/-- A stalled CPU that runs on keeps the invariant, whatever it took and however long it needed. -/
theorem State.resume_elapse_inv (n : Nat) (hm : s.mem.wf = true) (hl : s.legalMode = true) :
    (s.resume.elapse n).inv = true :=
  State.inv_iff.mpr ⟨hm, hl, State.stallSound_of_running rfl⟩

theorem State.waitCycle_inv {start n : Word} (h : s.inv = true) (hs : s.stall = .waiting start n)
    (hh : s.halted = false) : (s.waitCycle start n).inv = true := by
  obtain ⟨hmem, hmode, -⟩ := State.inv_iff.mp h
  unfold State.waitCycle
  split
  · exact State.resume_elapse_inv _ hmem hmode
  · next notOver =>
    refine State.inv_iff.mpr ⟨hmem, hmode, ?_⟩
    simpa [State.stallSound, hs, hh] using notOver

theorem State.vblankCycle_inv (h : s.inv = true) (hs : s.stall = .vblankWait) (hh : s.halted = false) :
    s.vblankCycle.inv = true := by
  obtain ⟨hmem, hmode, -⟩ := State.inv_iff.mp h
  unfold State.vblankCycle
  split
  · exact State.resume_elapse_inv _ hmem hmode
  · refine State.inv_iff.mpr ⟨hmem, hmode, ?_⟩
    simp [State.stallSound, hs, hh]

theorem State.promptCycle_inv (h : s.inv = true) (hs : s.stall = .prompting) : s.promptCycle.inv = true := by
  obtain ⟨hmem, hmode, hsound⟩ := State.inv_iff.mp h
  unfold State.promptCycle
  split
  · next v _ =>
    have taken : s.takeAnswer v = (s.emit (.answered v)).setActive v := rfl
    refine State.resume_elapse_inv _ ?_ ?_
    · simpa [taken] using hmem
    · simpa [State.legalMode, taken] using hmode
  · refine State.inv_iff.mpr ⟨hmem, hmode, ?_⟩
    have blocked : s.halted = false ∧ s.em = 0 := by simpa [State.stallSound, hs] using hsound
    simp [State.stallSound, hs, blocked]

/-- Settles O11, by the five things a step can do. -/
theorem stepKeepsTheInvariant : Obligations.StepKeepsTheInvariant := by
  intro s t h hstep
  obtain ⟨-, rfl⟩ | ⟨hh, hr, i, u, -, hexec, rfl⟩ | ⟨hh, start, n, hs, rfl⟩ | ⟨hh, hs, rfl⟩ | ⟨-, hs, rfl⟩ :=
    step_cases hstep
  · exact h
  · exact (exec_effect hexec).retire_inv h hr hh
  · exact State.waitCycle_inv h hs hh
  · exact State.vblankCycle_inv h hs hh
  · exact State.promptCycle_inv h hs

end Sys2Proof.Machine
end

section
/-! Settles the tier 2 statements of spec/10_state.md: what the 53 instructions leave alone (O15 to O20), and the mode
that has them (O22). -/

namespace Sys2Proof.Machine

variable {s t u : State} {i : Instr}

/-- Settles O15. -/
theorem noInstructionWritesCyc : Obligations.NoInstructionWritesCyc := fun _ _ _ h => (exec_effect h).cyc

/-- Settles O16. -/
theorem onlyTabledInstructionsWriteStatus : Obligations.OnlyTabledInstructionsWriteStatus :=
  fun _ _ _ _ h untabled => (exec_effect h).statusBit untabled

/-- The instructions in R28's row of the illegal-division flag, and those that write all of STATUS. -/
theorem mayWriteBit_dz (h : mayWriteBit i 5 = true) :
    i = .dxy ∨ (∃ src d, i = .div src d) ∨ i = .clr ∨ i = .pop .status := by
  cases i with
  | dxy | clr => simp
  | div => simp
  | pop r => simp [of_decide_eq_true h]
  | _ => cases h

/-- DXY does not clear the flag. -/
theorem execDxy_keeps_dz (h : execDxy s = .next t) (set : s.status.getLsbD 5 = true) : t.status.getLsbD 5 = true := by
  cases State.done_next.mp (State.legacyOnly_next.mp h).2
  exact divStatus_keeps_dz set
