-- ==== Sys2Proof/Certificates/Slice0/Obligations.lean ====
section
/-! DEFINITION. The statements for the provers, from the numbered rules of spec/. Each docstring names the rules it formalises;
OBLIGATIONS.json holds its title, its tier and the spec's words. A conclusion `= .next t` with a whole state `t` says the
frame as well: every part of the state it does not name is as before, every byte of memory included. -/

open Sys2Proof Sys2Proof.Machine Sys2Proof.Safety

/-! ### Encoding and fetching -/

/-- R83, R84, R88, R103: words of each format, written out from the spec's tables, and what they decode to. The packing of
the OUT triple (channel [27:24], on count [23:12], off count [11:0]) and the rejection of a nonzero on count by name are
the model's choice (log 9). -/
def Obligations.DecodedWordsOfTheTables : Prop :=
  decode .cmd 0x00000000 = .ok .nop ∧ decode .cmd 0x00000001 = .ok .configure ∧
  decode .cmd 0x00000004 = .ok .clrerr ∧ decode .cmd 0x00000005 = .error .reservedOpcode ∧
  decode .cmd 0x00000012 = .error .reservedBits ∧
  decode .mode 0b010 = .ok .mSeqSoft ∧ decode .mode 0b111 = .ok .mRegular ∧
  decode .duty 0x040 = .ok .todutyG ∧ decode .duty 0x048 = .error .notConverter ∧
  decode .out 0x030007F7 = .ok (.chwrite 3 2039) ∧ decode .out 0x030017F7 = .error .onNotZero

/-- Decoding the encoding of any well-formed operation gives it back, at every value of its operands. The packing of an OUT
triple in a word is the model's choice (log 9). -/
def Obligations.DecodeOfEncode : Prop :=
  ∀ i : Instr, i.wellFormed = true → decode (encode i).1 (encode i).2 = .ok i

/-- Every word that decodes is the encoding of what it decodes to, but for the bits its format has no field for, and an OUT
triple is packed in a word (both log 9). -/
def Obligations.EncodeOfDecode : Prop :=
  ∀ (f : Format) (w : Word) (i : Instr), decode f w = .ok i → encode i = (f, w &&& f.mask) ∧ i.wellFormed = true
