/-! ### The steps of the other agents -/

/-- The configuration, the memories and `CONV_IN` are as before. -/
structure KeepsConfig (s t : State) : Prop where
  cfg : t.cfg = s.cfg
  mem : t.mem = s.mem
  resets : t.resets = s.resets
  convIn : t.convIn = s.convIn

/-- The configuration, the memories, `CONV_IN` and the sticky bits are as before. -/
structure KeepsHostSide (s t : State) : Prop extends KeepsConfig s t where
  cmdErr : t.status.cmdErr = s.status.cmdErr
  wrIgnored : t.status.wrIgnored = s.status.wrIgnored

theorem keepsHostSide_of_eq {s t : State} (hcfg : t.cfg = s.cfg) (hmem : t.mem = s.mem) (hresets : t.resets = s.resets)
    (hconv : t.convIn = s.convIn) (hcmd : t.status.cmdErr = s.status.cmdErr)
    (hwr : t.status.wrIgnored = s.status.wrIgnored) : KeepsHostSide s t :=
  { cfg := hcfg, mem := hmem, resets := hresets, convIn := hconv, cmdErr := hcmd, wrIgnored := hwr }

theorem closeFrame_keeps (s : State) : KeepsHostSide s (closeFrame s) := by
  unfold closeFrame
  split <;> exact keepsHostSide_of_eq rfl rfl rfl rfl rfl rfl

theorem exec_mode_keeps {i : Instr} (hi : isMode i = true) {s t : State} (h : exec i s = .next t) :
    KeepsHostSide s t := by
  cases exec_mode_cases hi h with
  | closed _ s' hc =>
    obtain ⟨src, a, b, rfl⟩ := modeCommit_keeps hc
    exact { closeFrame_keeps _ with }
  | cancelled | requested | builtAtOnce | built | nothing => exact keepsHostSide_of_eq rfl rfl rfl rfl rfl rfl

theorem startWait_keeps (w : Word) (s : State) : KeepsHostSide s (startWait w s) := by
  unfold startWait
  split <;> exact keepsHostSide_of_eq rfl rfl rfl rfl rfl rfl

theorem tickPulse_keeps (s : State) : KeepsHostSide s (tickPulse s) := by
  unfold tickPulse
  split
  · dsimp only
    split <;> exact keepsHostSide_of_eq rfl rfl rfl rfl rfl rfl
  · exact keepsHostSide_of_eq rfl rfl rfl rfl rfl rfl

theorem engineMove_keeps {s t : State} (m : EngineMove s t) : KeepsHostSide s t := by
  cases m with
  | mode _ _ _ h => exact exec_mode_keeps (isMode_decodeMode _) h
  | wait _ _ w _ => exact startWait_keeps w s
  | listEnd | write | nothing => exact keepsHostSide_of_eq rfl rfl rfl rfl rfl rfl

theorem randomMove_keeps {w : Word} {s t : State} (m : RandomMove w s t) : KeepsHostSide s t := by
  cases m with
  | last _ _ _ _ _ _ _ ht => exact { exec_mode_keeps (isMode_decodeMode _) ht with }
  | ignored | drawn => exact keepsHostSide_of_eq rfl rfl rfl rfl rfl rfl

theorem driverMove_keeps {f : Bool} {s t : State} (m : DriverMove f s t) : KeepsHostSide s t := by
  cases m with
  | ignored => exact keepsHostSide_of_eq rfl rfl rfl rfl rfl rfl
  | answered =>
    obtain ⟨d, -, heq⟩ := chipAnswered_eq f s
    rw [heq]
    cases f <;> exact keepsHostSide_of_eq rfl rfl rfl rfl rfl rfl

/-- A step is a reset, a host access, or a step of another agent, which leaves the HOST's side as it was. -/
inductive StepEffect (s : State) : State → Prop where
  | reset (he : nextEvent s = .reset) : StepEffect s (resetStep (popped s))
  | host (a : HostAccess) (he : nextEvent s = .host a) (t : State) (m : HostMove a (popped s) t) : StepEffect s t
  | other (hr : nextEvent s ≠ .reset) (hh : ∀ a, nextEvent s ≠ .host a) (t : State) (hk : KeepsHostSide (popped s) t) :
      StepEffect s t

theorem step_effect {s t : State} (h : step s = .next t) : StepEffect s t := by
  have other {e : Event} (he : nextEvent s = e) (hr : e ≠ .reset) (hh : ∀ a, e ≠ .host a)
      (hk : KeepsHostSide (popped s) t) : StepEffect s t := .other (by rwa [he]) (by rwa [he]) t hk
  cases step_cases h with
  | reset r ht => exact .reset (nextEvent_of_tape_cons ht)
  | host a r ht _ m => exact .host a (nextEvent_of_tape_cons ht) t (hostStep_moves m)
  | engine ht _ m => exact other (nextEvent_eq_engine ht) (by simp) (by simp) (engineMove_keeps m)
  | driver f r ht _ m => exact other (nextEvent_of_tape_cons ht) (by simp) (by simp) (driverMove_keeps m)
  | tick r ht => exact other (nextEvent_of_tape_cons ht) (by simp) (by simp) (tickPulse_keeps _)
  | random w r ht _ m => exact other (nextEvent_of_tape_cons ht) (by simp) (by simp) (randomMove_keeps m)
  | env d _ ht =>
    have hk := keepsHostSide_of_eq (s := popped s) (t := { popped s with drv := d }) rfl rfl rfl rfl rfl rfl
    rcases ht with ⟨r, ht⟩ | ⟨hz, r, ht⟩
    · exact other (nextEvent_of_tape_cons ht) (by simp) (by simp) hk
    · exact other (nextEvent_of_tape_cons ht) (by simp) (by simp) hk

/-! ### Commands -/

/-- No command changes the configuration, the memories or `CONV_IN`. -/
theorem cmdMove_keeps {w : Word} {s t : State} (m : CmdMove w s t) : KeepsConfig s t := by
  cases m with
  | configured =>
    rcases configured_cases s with ⟨m, -, hc⟩ | ⟨-, hc⟩ <;> rw [hc] <;> exact ⟨rfl, rfl, rfl, rfl⟩
  | noEffect | started | stopRequested | flagsCleared | rejected => exact ⟨rfl, rfl, rfl, rfl⟩

/-- Host accesses in a run keep the configuration and the memories: the configuration writes are ignored (R66). -/
theorem hostMove_running_keeps {a : HostAccess} {s t : State} (m : HostMove a s t) (hr : s.status.state = .running) :
    t.cfg = s.cfg ∧ t.mem = s.mem ∧ t.resets = s.resets := by
  cases m with
  | command rd w _ _ m =>
    have hk := cmdMove_keeps m
    exact ⟨by simp [hk.cfg], by simp [hk.mem], by simp [hk.resets]⟩
  | stored _ _ _ _ _ hs => exact absurd hr hs
  | ignored | convIn | answered => simp

/-! ### `CONV_IN` -/

theorem storeReg_convIn {r : Reg} (hr : regAccess r = .cfg) (v : Word) (s : State) :
    (storeReg r v s).convIn = s.convIn := by
  cases r
  case convIn => cases hr
  all_goals rfl
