-- ==== Sys2Proof/Word.lean ====
section
/-! DEFINITION. Word types of the part: bytes, 32-bit register words, 64-bit register values, physical addresses (R8 to R11),
bus masters, and the structured operands of the commands. -/
namespace Sys2Proof

/-- A byte of memory. -/
abbrev Byte := BitVec 8
/-- A 32-bit register word. -/
abbrev Word := BitVec 32
/-- A register value: 64 bits, of which a 32-bit register uses the low half. -/
abbrev DWord := BitVec 64
/-- A 40-bit physical address (Table 1.7). -/
abbrev PAddr := BitVec 40
/-- A bus master (Table 1.10): the masters that may send transactions; a reserved ID carries none (R38). -/
inductive Master where
  | keeper
  | app (core : Fin 4)
  | cqe | hif | bmu | mpc | rdc | wrc | sve | svc | alm | debug
  | dma (ch : Fin 64)
  deriving DecidableEq, Repr, Inhabited

/-- The master ID (Table 1.10). -/
def Master.id : Master → Nat
  | .keeper => 0x01
  | .app c => 0x02 + c
  | .cqe => 0x10
  | .hif => 0x11
  | .bmu => 0x12
  | .mpc => 0x18
  | .rdc => 0x20
  | .wrc => 0x21
  | .sve => 0x22
  | .svc => 0x30
  | .alm => 0x31
  | .debug => 0x3F
  | .dma n => 0x40 + n

/-- An application core. -/
def Master.isApp : Master → Bool
  | .app _ => true
  | _ => false

/-- The requester class (Table 1.11). -/
def Master.cls : Master → Nat
  | .hif => 0
  | .cqe => 1
  | .keeper => 2
  | .app c => 3 + c / 2
  | .mpc => 5
  | .rdc => 6
  | .wrc => 7
  | .sve => 8
  | .svc => 9
  | .bmu | .alm | .debug => 10
  | .dma n => 11 + n / 16

/-- The Keeper or an application core. -/
def Master.isCore (m : Master) : Bool := m == .keeper || m.isApp

/-- The header of a Strait frame as received (Table 9.2): the side it arrived on (0 P, on SL0; 1 N, on SL2), ORIGIN, HOPS, SEQ and
S2V. -/
structure StraitHdr where
  side : Fin 2
  origin : Fin 512
  hops : Fin 1024
  seq : Fin 256
  s2v : Bool
  deriving DecidableEq, Repr, Inhabited

/-- A Strait time stamp: Meridian time in ticks and the fine part in 1/16 ns, 0 to 1,999 (R247). -/
structure Stamp where
  ticks : BitVec 64
  fine : Fin 2000
  deriving DecidableEq, Repr, Inhabited

/-- A stamp in 1/16 ns. -/
def Stamp.units (t : Stamp) : Int := ((t.ticks.toNat * 2000 + t.fine.val : Nat) : Int)

/-- One channel bit of a sector as a head path takes it (R80, R87): the ADC samples of its two lanes, 8-bit two's complement, and the tentative
decision of the equaliser's short-delay detector, whose algorithm the spec does not give. -/
structure BitObs where
  x0 : BitVec 8
  x1 : BitVec 8
  d : Bool
  deriving DecidableEq, Repr, Inhabited

/-- How a decode ended (R129, R131): iterations used, unsatisfied checks, the 4,112 decoded (or hard-decision) bytes, bits that differ
between detector and codeword, reliabilities of a SOFT member, and the LLRs as bytes. -/
structure Decode where
  iter : Fin 256
  unsat : Fin 4097
  bytes : List Byte
  flips : Nat
  rel : List (Fin 16)
  llrs : List Byte
  deriving DecidableEq, Repr, Inhabited

/-- What the read of a sector left (R119, R129): the codeword's start relative to its nominal position and whether it was set from SM1, none after a sync
failure; whether timing recovery lost lock; how its decode ended. -/
structure ReadOut where
  sync : Option (Int × Bool)
  timing : Bool
  d : Option Decode
  deriving DecidableEq, Repr, Inhabited

/-- The read of a sector: its channel bits from the preamble, or from the last servo gate, to its end; or what it left, as the sender has it. -/
inductive SectorObs where
  | samples (bits : List BitObs)
  | result (r : ReadOut)
  deriving DecidableEq, Repr

/-- A sync mark of a sector (R119): where it ended, 16 being its nominal place, and how many of its 40 bits differ. -/
structure MarkObs where
  pos : Fin 33
  diff : Fin 41
  deriving DecidableEq, Repr, Inhabited

/-- A read given by its channel bits where it was sampled, else by what it left. -/
def readSeen (sampled : Bool) (r : ReadOut) (bits : List BitObs) : SectorObs := if sampled then .samples bits else .result r

/-- What a sector is read for: the media tag that its issuer wants, and whether it is a verify read (R139, R172). -/
structure MediaRead where
  tag : BitVec 32
  verify : Bool
  deriving DecidableEq, Repr, Inhabited

/-- A decode cut off: the iterations it had done, and the read (R131). -/
structure Cutoff where
  iter : Fin 21
  o : SectorObs
  deriving DecidableEq, Repr

/-- The start of a sector read: the head path, and the capture slot of the ladder whose re-read it is (R98, R132). -/
structure ReadStart where
  p : Fin 16
  reread : Option (Fin 4)
  deriving DecidableEq, Repr, Inhabited

/-- One servo wedge as a head path demodulates it (R190): the SAM's offset from its predicted position in servo bits, the wedge number, the
Gray-decoded track number, the burst amplitudes in ADC LSB and the RRO field. -/
structure WedgeObs where
  sam : Int
  wedge : Fin 1024
  gray : Fin 16777216
  a : Int
  b : Int
  rro : BitVec 16
  deriving DecidableEq, Repr, Inhabited

/-- A servo wedge of a head path: as lane 2p and as lane 2p + 1 sample it, none where no mark was found, and the channel bits, since the sector's
preamble or the last gate, of a sector that the gate splits (R120, R189). -/
structure WedgeIn where
  even : Option WedgeObs
  odd : Option WedgeObs
  bits : List BitObs
  deriving DecidableEq, Repr, Inhabited

/-- A member an issuer wants in a pass (R70, R150): slot, logical track, whether it is written and by which of the two writers; its place in the order of
R70, rule 4 (`cls` 0 needed to reconstruct, 1 of the command that opened the pass, 2 queued in the same bands, 3 rebuild, relocation, patrol); for work of
firmware, `reg` 1 registers the track's rows as an internal operation, 2 ends that with the pass (R63, R75, R278). -/
structure Want where
  slot : Fin 4
  track : Fin 16777216
  writer : Option (Fin 2)
  cls : Fin 4 := 0
  reg : Fin 3 := 0
  deriving DecidableEq, Repr, Inhabited

/-- How a half of a DRAM line reads (R361): clean, corrected, uncorrectable. -/
inductive Half where
  | clean | corrected | uncorrectable
  deriving DecidableEq, Repr, Inhabited

/-- What a march found in a row (Table 19.5): the first failing byte of the row, KIND, codeword bit, march element; in a row of L1 or L2, whose placement the
spec does not give, the lines (address bits [39:6]) that the row holds (R527). -/
structure RowFail where
  off : Fin 256
  kind : Fin 3
  bit : Fin 13
  step : Fin 256
  lines : List (BitVec 34) := []
  deriving DecidableEq, Repr, Inhabited

/-- Where an uncorrectable SRAM byte lies (R515). -/
inductive SramUe where
  | cleanLine | dirtyCacheLine (half : Nat) | elsewhere
  deriving DecidableEq, Repr, Inhabited

/-- What a handshake that its watchdog abandons was for (R482): a fabric transaction of a master, a sector's samples on a head path
(row and member), a sector's stream to a writer, or anything else. -/
inductive Handshake where
  | fabric (m : Master)
  | read (p : Fin 16)
  | write (w : Fin 8)
  | other
  deriving DecidableEq, Repr, Inhabited

/-- An NVMe submission entry as the host wrote it, but for its opcode, which the command names: byte 1 of Dword 0, command identifier,
namespace, pointers and command Dwords 10 to 15 (NVMe Base 2.0; assumption log 30). -/
structure Sqe where
  flags : BitVec 8
  cid : BitVec 16
  nsid : BitVec 32
  mptr : BitVec 64
  dptr : BitVec 128
  d10 : BitVec 32
  d11 : BitVec 32
  d12 : BitVec 32
  d13 : BitVec 32
  d14 : BitVec 32
  d15 : BitVec 32
  deriving DecidableEq, Repr, Inhabited

/-- The sixteen words of an entry. -/
def Sqe.words (x : Sqe) (opcode : Nat) : List Nat :=
  [opcode % 256 + x.flags.toNat * 256 + x.cid.toNat * 65536, x.nsid.toNat, 0, 0, x.mptr.toNat % 2 ^ 32, x.mptr.toNat / 2 ^ 32] ++
    ((List.range 4).map fun k => x.dptr.toNat / 2 ^ (32 * k) % 2 ^ 32) ++
    [x.d10.toNat, x.d11.toNat, x.d12.toNat, x.d13.toNat, x.d14.toNat, x.d15.toNat]

/-- Bytes 32 to 63 of a translated SAS command: its CDB, shorter ones filled with zeros (Table 12.11). -/
abbrev Cdb := BitVec 128

/-- A SAS command's origin: port, I_T nexus, task tag, logical unit, task attribute ORDERED. -/
structure SasFrom where
  q : Fin 2
  nexus : BitVec 16
  tag : BitVec 16
  lun : Fin 128
  ordered : Bool
  deriving DecidableEq, Repr, Inhabited

/-- What a payload of the TCG service asks of a namespace's key slot (R295 to R297): to lock it against the host, to unlock it, to erase it
(GenKey). The payload's own format is TCG Opal 2.0's and Ruby's. -/
inductive TcgAct where
  | lock (n : Fin 128) | unlock (n : Fin 128) | genKey (n : Fin 128)
  deriving DecidableEq, Repr, Inhabited

/-- The size that a host gives a controller's admin queues, in entries less one (AQA). -/
structure AdminQueues where
  asqs : Fin 256
  acqs : Fin 256
  deriving DecidableEq, Repr, Inhabited

/-- A BAND request of a Ferry channel: the channel, and the size that the map's copy then needs (R58). -/
structure BandReq where
  n : Fin 8
  size : BitVec 32
  deriving DecidableEq, Repr, Inhabited

/-- A write of PCX_PROT_COMMIT: its master and the regions that it commits (R433). -/
structure ProtCommit where
  m : Master
  mask : BitVec 64
  deriving DecidableEq, Repr, Inhabited

/-- What a BOOT meets: the power die's Causeway version (R477); whether the Keeper and application parts of slots A and B and the image in BOOT_SPI
pass their verification (R467, R575); whether device configuration passes its check (R499); the DRAM channels that fail training (R359); whether the
newer and the older copy of the concurrency map are valid (R58); whether VAON was lost (R545); the namespaces locked against host access after a power
cycle (R297); SVC_BOOT and FACTORY of device configuration (Table 18.3); the register words the Keeper writes from device configuration beside those the model records, by offset (Table 18.5). -/
structure BootIn where
  major : Fin 16
  minor : Fin 16
  keeperA : Bool
  keeperB : Bool
  spi : Bool
  config : Bool
  chFail : BitVec 4
  mapNew : Bool
  mapOld : Bool
  appA : Bool
  appB : Bool
  vaonLost : Bool
  locked : List (Fin 128)
  svcBoot : Bool
  factory : Bool
  device : List (BitVec 24 × Word)
  deriving DecidableEq, Repr, Inhabited

end Sys2Proof
end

────────────────────

PROBLEM ->
Look back at the entries above. Retype the line with "step : Fin 256", the line with "(w : Fin 8)", and all lines in between.

SOLUTION FOR THIS PROBLEM ->
  step : Fin 256
  lines : List (BitVec 34) := []
  deriving DecidableEq, Repr, Inhabited

/-- Where an uncorrectable SRAM byte lies (R515). -/
inductive SramUe where
  | cleanLine | dirtyCacheLine (half : Nat) | elsewhere
  deriving DecidableEq, Repr, Inhabited

/-- What a handshake that its watchdog abandons was for (R482): a fabric transaction of a master, a sector's samples on a head path
(row and member), a sector's stream to a writer, or anything else. -/
inductive Handshake where
  | fabric (m : Master)
  | read (p : Fin 16)
  | write (w : Fin 8)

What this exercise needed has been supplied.